-- ==== Sys2Proof/Syntax.lean ====
section
/-! DEFINITION. The syntax of one step: one constructor per row of spec/opcode_table.json. The instruction rows carry
the fields of their encoding (R111 to R117; an extension word's fields follow those of word 0; `hi` is the high part
of a preceding LIT word, R116). The event and command rows carry what names the unit they concern. -/

namespace Sys2Proof

/-- Where an uncorrectable storage error strikes (R386). -/
inductive EccPlace where
  /-- Parity-protected copies: L0, instruction lines, loop buffers, record caches, TLBs; `unit` is the core, `index` the home
  address of a byte of the line. -/
  | cached
  /-- A temporary; `unit` is the thread, `index` its number. -/
  | temp
  /-- A vector register; `unit` is the thread, `index` the physical register. -/
  | vreg
  /-- A uniform register; `unit` is the group. -/
  | ureg
  /-- A predicate of a thread. -/
  | pred
  /-- A reservoir register of a thread. -/
  | rsv
  /-- An address pointer of a thread. -/
  | ptr
  /-- The fields of an address register of a group. -/
  | gfield
  /-- An element of a tile register; `unit` is the group, `index` is 1024 times the tile plus the element. -/
  | tile
  /-- An element of an accumulator tile; `unit` is the core, `index` is 1024 times the tile plus the element. -/
  | acc
  /-- SRAM, L2 or HBM data: `index` is the home address of a byte of the 32-byte granule. -/
  | data
  /-- L2 tags and directory: `index` is the home address of a byte of the 128-byte line. -/
  | tags
  /-- HBM found by a scrub: as `data`, and the scrub logs it. -/
  | scrub
  deriving DecidableEq, Repr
+ + +
GOAL OF THE EXERCISE: If a line of the records above holds the string "index", count it; then state only how many such lines there are.

EXERCISE OUTPUT: 7